Sunday, September 14, 2014

Correction in Quinion's Newsletter

The following correction was made in Quinion's newsletter. Unfortunately, he didn't correct his entry on his Web site: "Epicaricacy. Nancy Spector of the Wordcraft website pointed out that I was wrong to say the word epicaricacy doesn’t appear in any of Nathan Bailey’s dictionaries. It is included in An Universal Etymological English Dictionary of 1721 but in the spelling epicharikaky.
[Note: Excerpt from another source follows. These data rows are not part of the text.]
/-- R21-R23, R220, R228, R366, R375, R376: the checks of a physical access of `n` bytes that place, owner and lock make; none when it may proceed. -/
def ownErr (s : State) (who : Who) (a n : Nat) (write : Bool) : Option AccErr :=
  let base : Option AccErr :=
    match region a with
    | .none => some .addr
    | .reg => some .reg
    | .hbm h off =>
      if halfGib s h * 2 ^ 30 < off + n then some .addr
      else
        match ownerOf s h off, whoPart s who with
        | none, _ => some .addr
        | some _, none => none
        | some o, some p => if o = p then none else if o = 8 then (if confidential s then some .perm else none) else some .perm
    | .llm h off =>
      let w := off / 0x3000000
      if 16 ≤ w then some .addr
      else
        let o := rdf s (R.LLM_WAYMAP h) (4 * w) 4
        if o = 15 ∨ bitw (rd s (R.LLM_WAYKIND h)) w = false then some .addr
        else match whoPart s who with
          | some p => if o = p then none else some .perm
          | none => none
    | .store h k _ => if nCores s ≤ k then some .addr else if clusterOk s who h (nCluster s h k) then none else some .perm
    | .cluster h j _ => if 9 ≤ j then some .addr else if clusterOk s who h j then none else some .perm
  match base with
  | some e => some e
  | none => if write && measuredHit s a n then some .measured else none

/-- The 64-byte lines that an access of `n` bytes touches. -/
def linesOf (a n : Nat) : List Nat := (List.range ((a + n - 1) / 64 + 1 - a / 64)).map (fun i => a / 64 + i)

/-- R215, R220: the mapped channels of an owner's groups in a half. -/
def ownerChans (s : State) (h p : Nat) : List Nat :=
  (List.range 192).filter (fun c => bitw (rd s (R.MEM_PART_CFG h p)) (c / 8) && !bitw (rd s (R.MEM_CH_STAT h c)) 16)

/-- The image of a number below `n` under a permutation of the numbers below `n`. -/
def permAt {n : Nat} (e : Equiv.Perm (Fin n)) (j : Nat) : Nat := if h : j < n then (e ⟨j, h⟩).val else j

/-- R223: the channel and the channel-local byte offset of an HBM offset in a valid owner's range. -/
def placeOf (s : State) (h off : Nat) : Option (Nat × Nat) :=
  match ownerOf s h off with
  | none => none
  | some p =>
    let chans := ownerChans s h p
    let n := chans.length
    if n = 0 then none
    else
      let rel := off - rdf s (R.MEM_PART_CFG h p) 24 10 * 2 ^ 30
      let i := rel / 256
      some (nth chans (permAt (Config.interleave (rd s (R.MEM_PART_KEY h p)) (i / n) n) (i % n)), (i / n) * 256 + rel % 256)

/-- R215: the mapped channels of a half whose group no valid owner holds. -/
def bareChans (s : State) (h : Nat) : List Nat :=
  (List.range 192).filter (fun c => !bitw (rd s (R.MEM_CH_STAT h c)) 16 &&
    !(List.range 9).any (fun p => (ownerRange s h p).isSome && bitw (rd s (R.MEM_PART_CFG h p)) (c / 8)))

/-- R215, R223, R235: the channel and channel-local offset of a line of HBM; one in no owner's range lies in some channel of a free group (log 10). -/
def placeAt (s : State) (h off : Nat) : Nat × Nat :=
  match placeOf s h off with
  | some p => p
  | none =>
    let b := Config.bareLine ((h * 0x10000000000 + off) / 64)
    let cs := match bareChans s h with | [] => List.range 192 | l => l
    (nth cs (b.1 % cs.length), b.2 % 50331648 * 64)

/-- R215: a row's identity: half, channel, and the pseudo-channel, bank and row of R240 in one number. A row is a KiB of one pseudo-channel. -/
def rowIdOf (h c loc : Nat) : Nat := (h * 192 + c) * 2 ^ 22 + permAt Config.rowOf (loc / 1024)

/-- R235: the row of a line of HBM. -/
def rowOfLine (s : State) (line : Nat) : Option (Nat × Nat × Nat) :=
  match region (line * 64) with
  | .hbm h off => (let p := placeAt s h off; some (h, p.1, rowIdOf h p.1 p.2))
  | _ => none

/-- Mark a line poisoned (R216). -/
def poisonLine (s : State) (line : Nat) : State := { s with poison := ninsert line s.poison }

/-- R235, R236: the black-box REMAP payload of an entry. -/
def remapPayload (h c id spare rep ix : Nat) : List Byte :=
  leBytes 1 h ++ leBytes 1 c ++ leBytes 1 (nfld id 0 1) ++ leBytes 1 (nfld id 1 4) ++ leBytes 4 (nfld id 5 17)
    ++ leBytes 1 spare ++ leBytes 1 rep ++ leBytes 2 ix

/-- R235: the remap entry of a row, if it has one. -/
def remapEntry (s : State) (h c id : Nat) : Option Nat :=
  (s.regs.filterMap (fun kv =>
    if R.MEM_REMAP h 0 ≤ kv.1 ∧ kv.1 < R.MEM_REMAP h 8192 ∧ bitw kv.2 63 ∧ fld kv.2 0 8 = c ∧
       fld kv.2 8 5 + fld kv.2 16 17 * 32 = id % 2 ^ 22 then some (nsub kv.1 (R.MEM_REMAP h 0) / 8) else none)).head?

/-- R235: the lowest free remap entry of a half. -/
def freeRemap (s : State) (h : Nat) : Option Nat :=
  (List.range 8192).find? (fun i => !bitw (rd s (R.MEM_REMAP h i)) 63)

/-- R236: the 4 KiB physical pages that hold the four chunks of the row of a failing line, each once; the failing line's own page for a row in no owner's range (log 10). -/
def rowPages (s : State) (line : Nat) : List Nat :=
  match region (line * 64) with
  | .hbm h off =>
    (match ownerOf s h off, placeOf s h off with
     | some p, some (c, loc) =>
       let chans := ownerChans s h p
       let n := chans.length
       let base := h * 0x10000000000 + rdf s (R.MEM_PART_CFG h p) 24 10 * 2 ^ 30
       ((List.range 4).map (fun k =>
          let st := loc / 1024 * 4 + k
          let j := permAt (Config.interleave (rd s (R.MEM_PART_KEY h p)) st n).symm (chans.idxOf c)
          (base + (st * n + j) * 256) / 4096)).eraseDups
     | _, _ => [line * 64 / 4096])
  | _ => []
Ammon Shea, whom I doubted in my piece, tells me it’s also in John Ash’s New and Complete Dictionary of the English Language of 1775 and in A Dictionary of the Synonymous Words and Technical Terms in the English Language by James Leslie of 1806, both in the same spelling as in Bailey’s. The word appears several times in various works in the original Greek spelling; a writer on the Wordcraft site found it a century before Bailey in Robert Burton’s The Anatomy of Melancholy of 1621. It was familiar to Burton and other Greek scholars because Aristotle had used it."

2 comments:

seanahan said...

I would tend to trust Ammon Shea on lexicographical matters, just in terms of sheer number of hours spent reading dictionaries. Unless the OED drove him quite mad, which is always a real possibility.

Anonymous said...

Sorry - I made a mistake in the comment above, but couldn't figure out how to edit it, so I deleted it and am starting over.